Если и есть чаемое вами (не мной) бессмертие, то оно не в мифической вечности или же истории, оно исключительно в небытии (Ничто) — там нет ни вечного возвращения (а значит смерти), ни лже-трактовок, ни лже-интерпретаций. Речь идет об общем небытии как пределе гуманизма, эгоизма, да и всякой идеи, в принципе, идеи в окончательном ее разумении. О небытии как о некоей сверхдемократической гарантии, апофеозе социального гешефта.


* * *

Современные поколения, цивилизованные поколения заработали себе наконец не только новые технологии (как средства восстановления и гламурности), но и некую обороняющуюся инфантильность. Да, именно инфантильность для определенных типов является броней не только от страдания-старения-взросления, но и своеобразным бегством от смерти.


* * *

Архаичное понимание власти связано в первую очередь с подчинением, со всеми этими ролевыми играми в господина и раба или же их вынужденной имитацией.
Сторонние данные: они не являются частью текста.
/-- Tier 2 (R32, R33, R35, R36, R37, R39; R87; R87, R88, R355; R82, R259). The cells are exact: an operand is the sum of its
digits; for operands of k and s digits in at most 32 rows the combiner's result, formed of 14-bit column sums over k columns
and s strides, is the sum of the products; linked cells form the sum and the difference of two operands of n digits.
WAVEFRONT_COMMIT, no SRAM word being upset, feeds the next unmasked wavefront of the quadrant's oldest pass; one that no
fault upsets passes the residue check and is not gathered for a retry, whatever the operands of the mode's widths are; no
other core and no cluster changes. RESIDUE_RETRY of passes whose gathered wavefronts mismatch no more: none of the quadrant
is left to retry, with none left in the core its feed goes on, the core reports CORE_RESIDUE_TRANSIENT and counts it once,
and the fault engine reports the transient fault. PASS_COMPLETE removes the oldest pass of the quadrant, and when its
descriptor has `last` set hands its records to output conversion; the cluster's last work ends now. Each of these commands
is shown to answer a next state with its own effect, under conditions on the state and the operands alone: WAVEFRONT_COMMIT,
RESIDUE_RETRY, PASS_COMPLETE. -/
def Obligations.PassesComplete : Prop :=
  ((∀ (n : Nat) (v : Int), 0 < n → -(2 ^ (4 * n - 1) : Int) ≤ v → v < (2 ^ (4 * n - 1) : Int) → digitsVal (digits n v) = v) ∧
  (∀ (k s : Nat) (w x : Block), 0 < k → 0 < s → blockFits k w → blockFits s x → combined k s w.q x.q = dot w.q x.q) ∧
  (∀ (n : Nat) (x w : Int), 0 < n → -(2 ^ (4 * n - 1) : Int) ≤ x → x < (2 ^ (4 * n - 1) : Int) →
    -(2 ^ (4 * n - 1) : Int) ≤ w → w < (2 ^ (4 * n - 1) : Int) → linkAdd n x w = x + w ∧ linkSub n x w = x - w)) ∧
  (∀ (s : State) (c : CoreId) (q : Fin 4) (up : List (Nat × Int)) (i n : Nat) (r : PassRun), s.cluGo c.clu = true →
    s.coreQuar c = false → s.nextWave c q = some (i, r, n) → s.sramQuiet →
    ∃ t, exec (.wavefrontCommit c q up) s = .next t ∧
      (∃ fl, (fl = r.failed ∨ fl = r.failed ++ [n]) ∧ (up = [] → s.runFits c r → fl = r.failed) ∧
        (t.core c).runs = (s.core c).runs.set i { r with next := n + 1, failed := fl, resume := false }) ∧
      (∀ k, k ≠ c → t.core k = s.core k) ∧ t.clus = s.clus ∧ t.flash = s.flash) ∧
  (∀ (s : State) (c : CoreId) (q : Fin 4) (cols : List (Fin 33 × Bool)), s.cluGo c.clu = true →
    s.coreQuar c = false → mode.op (s.coreMode c) = 0 → s.failedRun c q ≠ none → (∀ r ∈ s.failedRuns c q, s.runFits c r) →
    ∃ t, exec (.residueRetry c q [] cols) s = .next t ∧
      (t.core c).runs.map (fun r => { r with resume := false }) =
        (s.core c).runs.map (fun r => { r with failed := if s.runQuad c r = q.val then [] else r.failed, resume := false }) ∧
      ((∀ r ∈ (t.core c).runs, r.failed = []) → (t.core c).inFlight = []) ∧
      t.get F.CORE_ARRAY_STATUS_code (coreU c) = 6 ∧
      t.get F.CORE_RESIDUE_CNT_transient (coreU c) = satInc (s.get F.CORE_RESIDUE_CNT_transient (coreU c)) 0xFFFF ∧
      t.get F.HUB_FLT_STATUS_code 0 = 1 ∧ (∀ k, k ≠ c → t.core k = s.core k) ∧ t.clus = s.clus) ∧
  (∀ (s : State) (c : CoreId) (q : Fin 4) (i : Nat) (r : PassRun), s.cluGo c.clu = true → s.completeRun c q = some (i, r) →
    ∃ t, exec (.passComplete c q) s = .next t ∧ (t.core c).runs = (s.core c).runs.eraseIdx i ∧
      (t.core c).done = (s.core c).done ++ (if desc.last r.desc = true then
        [{ desc := r.desc, cols := r.cols.map (fun p => p.g), mask := r.mask, right := s.runsRight c r.desc,
           op := mode.op (s.coreMode c), sw := r.sw, sa := r.sa }] else []) ∧
      (t.clu c.clu).last = s.ns ∧ (∀ k, k ≠ c → t.core k = s.core k) ∧ (∀ k, k ≠ c.clu → t.clu k = s.clu k))

/-- Tier 2 (R95, R171; R117, R119, R137, R138, R140, R142, R144, R145, R169, R203). CLUSTER_EXC_MERGE and EXC_RECORD_MERGE: a
free record takes the earliest valid record of the level below, with its fields, and its sequence number counts up, at a
cluster, at a die and at the module, where with trigger 3 and its interrupt off nothing else happens; a record that is
already valid is kept. OUTPUT_CONVERSION, to a format that needs no scale or with its scale there, takes the finished passes
of the tensor that are not converted yet (in a reconversion those of its region) and leaves the others; of a strict tensor
those of the first conversion stay, marked with the region, and their records are held for the verdict; without its scale it
waits and converts nothing. SCAN_MAXIMUM_MERGE, and SCOUT_ESTIMATE_MERGE once every producing cluster has given its
estimate, make the merged value available, end the waits on it and change nothing else of the tensor; SATURATION_VERDICT
compares the saturations with the budget; STATISTICS_MERGE of a tensor with one record makes that record the module summary.
Each of these commands is shown to answer a next state with its own effect, under conditions on the state and the operands
alone: CLUSTER_EXC_MERGE, EXC_RECORD_MERGE, OUTPUT_CONVERSION, SCAN_MAXIMUM_MERGE, SCOUT_ESTIMATE_MERGE, SATURATION_VERDICT,
STATISTICS_MERGE. -/
def Obligations.ConversionAndMerges : Prop :=
  ((∀ (s : State) (c : Clu) (k : Nat), s.live = true → s.get F.CLU_EXC_STATUS_valid (cluU c) = 0 →
    earliest (fun k => s.get F.CORE_EXC_TIME_time (cluU c * 52 + k))
      ((List.range 52).filter (fun k => s.flag F.CORE_EXC_STATUS_valid (cluU c * 52 + k))) = some k →
    ∃ t, exec (.clusterExcMerge c) s = .next t ∧ t.get F.CLU_EXC_STATUS_valid (cluU c) = 1 ∧
      t.get F.CLU_EXC_STATUS_core (cluU c) = k ∧
      t.get F.CLU_EXC_STATUS_seq (cluU c) = (s.get F.CLU_EXC_STATUS_seq (cluU c) + 1) % 256 ∧
      t.get F.CLU_EXC_TENSOR_tensor (cluU c) = s.get F.CORE_EXC_TENSOR_tensor (cluU c * 52 + k) ∧
      t.get F.CLU_EXC_ROW_row (cluU c) = s.get F.CORE_EXC_ROW_row (cluU c * 52 + k) ∧
      t.get F.CLU_EXC_COL_col (cluU c) = s.get F.CORE_EXC_COL_col (cluU c * 52 + k) ∧
      t.get F.CLU_EXC_TIME_time (cluU c) = s.get F.CORE_EXC_TIME_time (cluU c * 52 + k) ∧ t = { s with regs := t.regs }) ∧
  (∀ (s : State) (d : Fin 17) (n : Nat), s.live = true → s.get F.STA_DIE_EXC_STATUS_valid d = 0 →
    earliest (fun n => s.get F.CLU_EXC_TIME_time (d * 105 + n))
      ((List.range 105).filter (fun n => s.flag F.CLU_EXC_STATUS_valid (d * 105 + n))) = some n →
    ∃ t, exec (.excRecordMerge (some d)) s = .next t ∧ t.get F.STA_DIE_EXC_STATUS_valid d = 1 ∧
      t.get F.STA_DIE_EXC_STATUS_cluster d = n ∧ t.get F.STA_DIE_EXC_STATUS_die d = d ∧
      t.get F.STA_DIE_EXC_TENSOR_tensor d = s.get F.CLU_EXC_TENSOR_tensor (d * 105 + n) ∧
      t.get F.STA_DIE_EXC_TIME_time d = s.get F.CLU_EXC_TIME_time (d * 105 + n) ∧ t.mem = s.mem) ∧
  (∀ (s : State) (d : Nat), s.live = true → s.get F.STA_MOD_EXC_STATUS_valid 0 = 0 →
    bit (s.get F.TRC_TRIG_CFG_en 0) 3 = false → s.get F.STA_MOD_EXC_STATUS_irq_en 0 = 0 →
    earliest (fun d => s.get F.STA_DIE_EXC_TIME_time d)
      ((List.range 17).filter (fun d => s.flag F.STA_DIE_EXC_STATUS_valid d)) = some d →
    ∃ t, exec (.excRecordMerge none) s = .next t ∧ t.get F.STA_MOD_EXC_STATUS_valid 0 = 1 ∧
      t.get F.STA_MOD_EXC_STATUS_die 0 = d ∧ t.get F.STA_MOD_EXC_STATUS_cluster 0 = s.get F.STA_DIE_EXC_STATUS_cluster d ∧
      t.get F.STA_MOD_EXC_STATUS_seq 0 = (s.get F.STA_MOD_EXC_STATUS_seq 0 + 1) % 256 ∧
      t.get F.STA_MOD_EXC_TENSOR_tensor 0 = s.get F.STA_DIE_EXC_TENSOR_tensor d ∧
      t.get F.STA_MOD_EXC_TIME_time 0 = s.get F.STA_DIE_EXC_TIME_time d ∧ t = { s with regs := t.regs }) ∧
  (∀ s : State, (∀ c, s.get F.CLU_EXC_STATUS_valid (cluU c) = 1 → exec (.clusterExcMerge c) s = .next s) ∧
    (∀ d : Fin 17, s.get F.STA_DIE_EXC_STATUS_valid d = 1 → exec (.excRecordMerge (some d)) s = .next s) ∧
    (s.get F.STA_MOD_EXC_STATUS_valid 0 = 1 → exec (.excRecordMerge none) s = .next s))) ∧
  ((∀ (s : State) (c : CoreId) (n : BitVec 16) (dst : BitVec 64) (f : Fmt), s.cluOn c.clu = true → s.outFmt c = some f →
    s.convRecs c n.toNat (convPlace f dst) ≠ [] →
    let due := Finished.due n.toNat (s.tensor n.toNat).reconv (convPlace f dst)
    (f.needsScale = false → ∃ t, exec (.outputConversion c n dst) s = .next t ∧
      (t.core c).done = (s.core c).done.filter (fun q => !due q) ∧ (t.core c).runs = (s.core c).runs ∧
      (t.tensor n.toNat).regions = (s.tensor n.toNat).regions ∧ (∀ k, k ≠ c → t.core k = s.core k) ∧ t.clus = s.clus) ∧
    (f.needsScale = true → s.scaleThere c n.toNat f → ∃ t, exec (.outputConversion c n dst) s = .next t ∧
      (t.core c).runs = (s.core c).runs ∧ t.flash = s.flash ∧
      (s.strictOn c.clu n.toNat = false →
        (t.core c).done = (s.core c).done.filter (fun q => !due q) ∧ ∀ k, k ≠ c → t.core k = s.core k) ∧
      (s.strictOn c.clu n.toNat = true → (s.tensor n.toNat).reconv = false →
        (t.core c).done = (s.core c).done.map (fun q => if due q = true then { q with dst := some (convPlace f dst), again := false } else q) ∧
        (∀ r ∈ s.convRecs c n.toNat (convPlace f dst), r.slot * 32 + r.entry ∈ (t.core c).held) ∧
        ∀ k, k ≠ c → t.core k = s.core k) ∧
      (s.strictOn c.clu n.toNat = true → (s.tensor n.toNat).reconv = true →
        ∀ q ∈ (t.core c).done, Finished.due n.toNat true (convPlace f dst) q = false)) ∧
    (f.needsScale = true → f ≠ .a8 → ¬s.scaleThere c n.toNat f → ∃ t, exec (.outputConversion c n dst) s = .next t ∧
      t.cores = s.cores ∧ t.mem = s.mem ∧ (slFind t.waits (scaleWait c n.toNat)).isSome = true)) ∧
  (∀ (s : State) (n : BitVec 16), s.live = true → let outs := s.finOuts n.toNat
    ∃ t, exec (.scanMaximumMerge n) s = .next t ∧
      t.tensor n.toNat = { s.tensor n.toNat with max := maxMag (outs.map (fun p => p.2)), maxReady := true, ranges := colRanges outs } ∧
      (∀ m, m ≠ n.toNat → t.tensor m = s.tensor m) ∧ s.scaleCame t n.toNat ∧ t.mem = s.mem ∧ t.cores = s.cores ∧ t.clus = s.clus) ∧
  (∀ (s : State) (n : BitVec 16), s.live = true →
    ((∀ c ∈ s.clusWithScale n.toNat, s.estPending c n.toNat = false) → (s.tensor n.toNat).untrusted = false →
      ∃ t, exec (.scoutEstimateMerge n) s = .next t ∧ t.tensor n.toNat = { s.tensor n.toNat with estReady := true } ∧
        (∀ m, m ≠ n.toNat → t.tensor m = s.tensor m) ∧ s.scaleCame t n.toNat ∧ t.mem = s.mem ∧ t.cores = s.cores ∧ t.clus = s.clus) ∧
    ((∃ c ∈ s.clusWithScale n.toNat, s.estPending c n.toNat = true) → exec (.scoutEstimateMerge n) s = .next s)) ∧
  (∀ (s : State) (n : BitVec 16) (c : Clu) (a : Nat), s.live = true → (s.tensor n.toNat).verdict = none →
    (s.clusWithScale n.toNat).head? = some c → s.sclFind c n.toNat = some a →
    ∃ t, exec (.saturationVerdict n) s = .next t ∧
      (t.tensor n.toNat).verdict
        = some (decide (budget (s.tensor n.toNat).written (scl.satShift (s.sclWord a)) < (s.tensor n.toNat).sats)) ∧
      ((t.tensor n.toNat).reconv = true ↔ (s.tensor n.toNat).reconv = true ∨
        (budget (s.tensor n.toNat).written (scl.satShift (s.sclWord a)) < (s.tensor n.toNat).sats ∧
          scl.strict (s.sclWord a) = true ∧ ((s.tensor n.toNat).pol = 0 ∨ (s.tensor n.toNat).pol = 2)))) ∧
  (∀ (s : State) (n : BitVec 16) (c : Clu) (a : Nat), s.live = true → c ∈ s.allClus → s.staFind c n.toNat = some a →
    (∀ k ∈ s.allClus, k ≠ c → s.staFind k n.toNat = none) →
    ∃ t, exec (.statisticsMerge n) s = .next t ∧ slGet [] t.sums n.toNat = s.ldBytes a 512 ∧ t.mem = s.mem))

/-- Tier 2 (R45, R46, R84, R98, R131). HURDLE on a cluster whose cores hold no pass: when the words delivered for the layer pass
the checks, every core that is active and not in quarantine adopts the three words; when a check fails, each such core
reports its code, keeps its words, and the cluster stops with reason 1, holding the item. Each of these commands is shown to
answer a next state with its own effect, under conditions on the state and the operands alone: HURDLE. -/
def Obligations.HurdleAdoptsWords : Prop :=
  ∀ (s : State) (c : Clu) (layer : BitVec 16), s.cluGo c = true → (s.clu c).kernel = none →
    s.hasLayer c layer.toNat = true → (∀ k ∈ s.goodCores c, (s.core k).runs = []) →
    let w := s.delivered c layer.toNat
    ∃ t, exec (.hurdle c layer) s = .next t ∧
      (s.wordCheck c w = none →
        (∀ k ∈ s.goodCores c, t.rd R.CORE_MODE (coreU k) = BitVec.ofNat 32 w.1 ∧
          t.rd R.CORE_ALIGN (coreU k) = BitVec.ofNat 32 w.2.1 ∧ t.rd R.CORE_OUTCONV (coreU k) = BitVec.ofNat 32 w.2.2) ∧
        (t.clu c).layer = layer.toNat ∧ (t.clu c).hurdles = (s.clu c).hurdles + 1 ∧ t.mem = s.mem) ∧
      (∀ code, s.wordCheck c w = some code →
        (∀ k ∈ s.goodCores c, t.get F.CORE_ARRAY_STATUS_code (coreU k) = code ∧
          t.rd R.CORE_MODE (coreU k) = s.rd R.CORE_MODE (coreU k)) ∧
        t.get F.CLU_SEQ_STATUS_stop (cluU c) = 1 ∧ (t.clu c).heldItem = some (.hurdle c layer) ∧ t.mem = s.mem)

/-- Tier 2 (R241, R245, R265). START_HURDLE, when its lap boundary has come, the lap before is over and no row repair, image,
snapshot or fill waits for it, and no test of this lap runs that could find a fault: the lap logic holds the values in
effect of its registers, the lap index and data position are the staged ones only when they were strobed, and step 1 begins
at the boundary's instant. Each of these commands is shown to answer a next state with its own effect, under conditions on
the state and the operands alone: START_HURDLE. -/
def Obligations.StartHurdleSamples : Prop :=
  ∀ (s : State) (b : Nat) (tests : List TestFail), s.startMay = true → s.pacer.lapDue = some b → s.flt.rowsDue = [] →
    s.img.waiting = none → s.snp.due = none → s.snp.late = [] →
    (tests = [] ∨ s.get F.HUB_FLT_TEST_test_laps 0 = 0) →
    ∃ t, exec (.startHurdle tests) s = .next t ∧ t.lap.step = 1 ∧ t.lap.b = b ∧
      t.lap.seed = s.get64 R.GRP_LAP_SEED_LO R.GRP_LAP_SEED_HI 0 ∧
      t.lap.lam = (if s.lap.lamSet = true then s.get64 R.GRP_LAP_INDEX_LO R.GRP_LAP_INDEX_HI 0 else s.lap.lam) ∧
      t.lap.pi = (if s.lap.piSet = true then s.get64 R.GRP_LAP_POS_LO R.GRP_LAP_POS_HI 0 else s.lap.pi) ∧
      t.lap.lossScale = (s.rd R.GRP_LAP_LOSS_SCALE 0).toNat ∧ t.lap.clip = (s.rd R.GRP_LAP_CLIP 0).toNat ∧
      t.lap.tail = (s.rd R.GRP_LAP_TAIL 0).toNat ∧ t.lap.limit = s.get F.GRP_LAP_GATE_LIMIT_limit_us 0 ∧
      t.lap.heatsTaken = 0 ∧ t.lap.reasons = 0 ∧ t.pacer.lapDue = none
Современное же рациональное сознание идентифицирует власть непосредственно с возможностью, функциональностью, владением ресурсом, и, соответственно автономностью.

Человек больной

Гуманистический психоанализ, гуманизм как таковой легализовали «человека больного», сделали его предметом интереса, неким чуть-ли не абсолютом нового гнозиса. По-сути это было глубоко антигуманным, циническим актом. Больного человека насадили, словно насекомое на булавку в гербарий культуры, и более никто даже не стремится исправить его отчаянное положение. Более того, ему предписано наслаждаться и гордиться своей болезнью — этим сомнительным символом сомнительной «избранности».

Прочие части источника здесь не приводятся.